The above conditions to be satisfied by the through-holes and the like formed in the partition wall portion are as follows. Through these holes, the gas in the plasma generation space becomes a mass transfer flow, and the material gas is diffused.
When it is assumed that they move to the opposite sides, the setting is made such that the amount of movement due to diffusion is limited.

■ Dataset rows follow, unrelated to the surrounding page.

-- ==== Sys2Proof/Laws/State.lean ====
section
/-! SUPPORT. One lemma per field per named update of State, true by rfl. -/

namespace Sys2Proof.Machine

variable (s : State)

/-! ## raise -/

@[simp] theorem State.raise_cfg (e : ErrFlag) : (s.raise e).cfg = s.cfg := rfl
@[simp] theorem State.raise_script (e : ErrFlag) : (s.raise e).script = s.script := rfl
@[simp] theorem State.raise_hostProg (e : ErrFlag) : (s.raise e).hostProg = s.hostProg := rfl
@[simp] theorem State.raise_draws (e : ErrFlag) : (s.raise e).draws = s.draws := rfl
@[simp] theorem State.raise_resets (e : ErrFlag) : (s.raise e).resets = s.resets := rfl
@[simp] theorem State.raise_rst (e : ErrFlag) : (s.raise e).rst = s.rst := rfl
@[simp] theorem State.raise_rdata (e : ErrFlag) : (s.raise e).rdata = s.rdata := rfl
@[simp] theorem State.raise_busy (e : ErrFlag) : (s.raise e).busy = s.busy := rfl
@[simp] theorem State.raise_seq (e : ErrFlag) : (s.raise e).seq = s.seq := rfl
@[simp] theorem State.raise_bus (e : ErrFlag) : (s.raise e).bus = s.bus := rfl
@[simp] theorem State.raise_hold (e : ErrFlag) : (s.raise e).hold = s.hold := rfl
@[simp] theorem State.raise_busWait (e : ErrFlag) : (s.raise e).busWait = s.busWait := rfl
@[simp] theorem State.raise_freqQ (e : ErrFlag) : (s.raise e).freqQ = s.freqQ := rfl
@[simp] theorem State.raise_curOp (e : ErrFlag) : (s.raise e).curOp = s.curOp := rfl
@[simp] theorem State.raise_curMode (e : ErrFlag) : (s.raise e).curMode = s.curMode := rfl
@[simp] theorem State.raise_curLen (e : ErrFlag) : (s.raise e).curLen = s.curLen := rfl
@[simp] theorem State.raise_profL (e : ErrFlag) : (s.raise e).profL = s.profL := rfl
@[simp] theorem State.raise_freqL (e : ErrFlag) : (s.raise e).freqL = s.freqL := rfl
@[simp] theorem State.raise_tmrPeriodL (e : ErrFlag) : (s.raise e).tmrPeriodL = s.tmrPeriodL := rfl
@[simp] theorem State.raise_sysState (e : ErrFlag) : (s.raise e).sysState = s.sysState := rfl
@[simp] theorem State.raise_chipMode (e : ErrFlag) : (s.raise e).chipMode = s.chipMode := rfl
@[simp] theorem State.raise_radioState (e : ErrFlag) : (s.raise e).radioState = s.radioState := rfl
@[simp] theorem State.raise_cmd (e : ErrFlag) : (s.raise e).cmd = s.cmd := rfl
@[simp] theorem State.raise_profile (e : ErrFlag) : (s.raise e).profile = s.profile := rfl
@[simp] theorem State.raise_freq (e : ErrFlag) : (s.raise e).freq = s.freq := rfl
@[simp] theorem State.raise_err (e : ErrFlag) : (s.raise e).err = s.err ||| e.bit := rfl
@[simp] theorem State.raise_bitIndex (e : ErrFlag) : (s.raise e).bitIndex = s.bitIndex := rfl
@[simp] theorem State.raise_bitTotal (e : ErrFlag) : (s.raise e).bitTotal = s.bitTotal := rfl
@[simp] theorem State.raise_offsetSel (e : ErrFlag) : (s.raise e).offsetSel = s.offsetSel := rfl
@[simp] theorem State.raise_modCount (e : ErrFlag) : (s.raise e).modCount = s.modCount := rfl
@[simp] theorem State.raise_freqReg (e : ErrFlag) : (s.raise e).freqReg = s.freqReg := rfl
@[simp] theorem State.raise_paEn (e : ErrFlag) : (s.raise e).paEn = s.paEn := rfl
@[simp] theorem State.raise_lnaEn (e : ErrFlag) : (s.raise e).lnaEn = s.lnaEn := rfl
@[simp] theorem State.raise_rxIrqEn (e : ErrFlag) : (s.raise e).rxIrqEn = s.rxIrqEn := rfl
@[simp] theorem State.raise_tmrArmed (e : ErrFlag) : (s.raise e).tmrArmed = s.tmrArmed := rfl
@[simp] theorem State.raise_tmrCount (e : ErrFlag) : (s.raise e).tmrCount = s.tmrCount := rfl
@[simp] theorem State.raise_txbuf (e : ErrFlag) : (s.raise e).txbuf = s.txbuf := rfl
@[simp] theorem State.raise_hist (e : ErrFlag) : (s.raise e).hist = s.hist := rfl
@[simp] theorem State.raise_faults (e : ErrFlag) : (s.raise e).faults = s.faults := rfl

In the above CVD apparatus, preferably,
The partition wall is provided with at least a two-layer diffusion structure for uniformly diffusing the material gas in its internal space.

In the above-described CVD apparatus, in the configuration in which plasma is generated using an oxygen gas and a film is deposited on the surface of the substrate using a material gas such as silane, the inner space of a vacuum vessel as a processing chamber is partitioned. In this case, the space is separated into a space for generating plasma and a film formation processing space, and a processing surface of a substrate disposed in the film formation processing space is not exposed to the plasma. In addition, since the material gas is isolated by the partition, the material gas introduced into the film formation processing space is sufficiently restricted from moving toward the plasma generation space.
Actually, since a plurality of through holes are formed in the partition wall,
The plasma generation space and the film formation processing space on both sides of the partition wall are connected through a through-hole. However, since the size of the through-hole is formed so as to satisfy the above-described conditions, the space was introduced into the film formation processing space. The material gas is prevented from back-diffusing to the plasma generation space side.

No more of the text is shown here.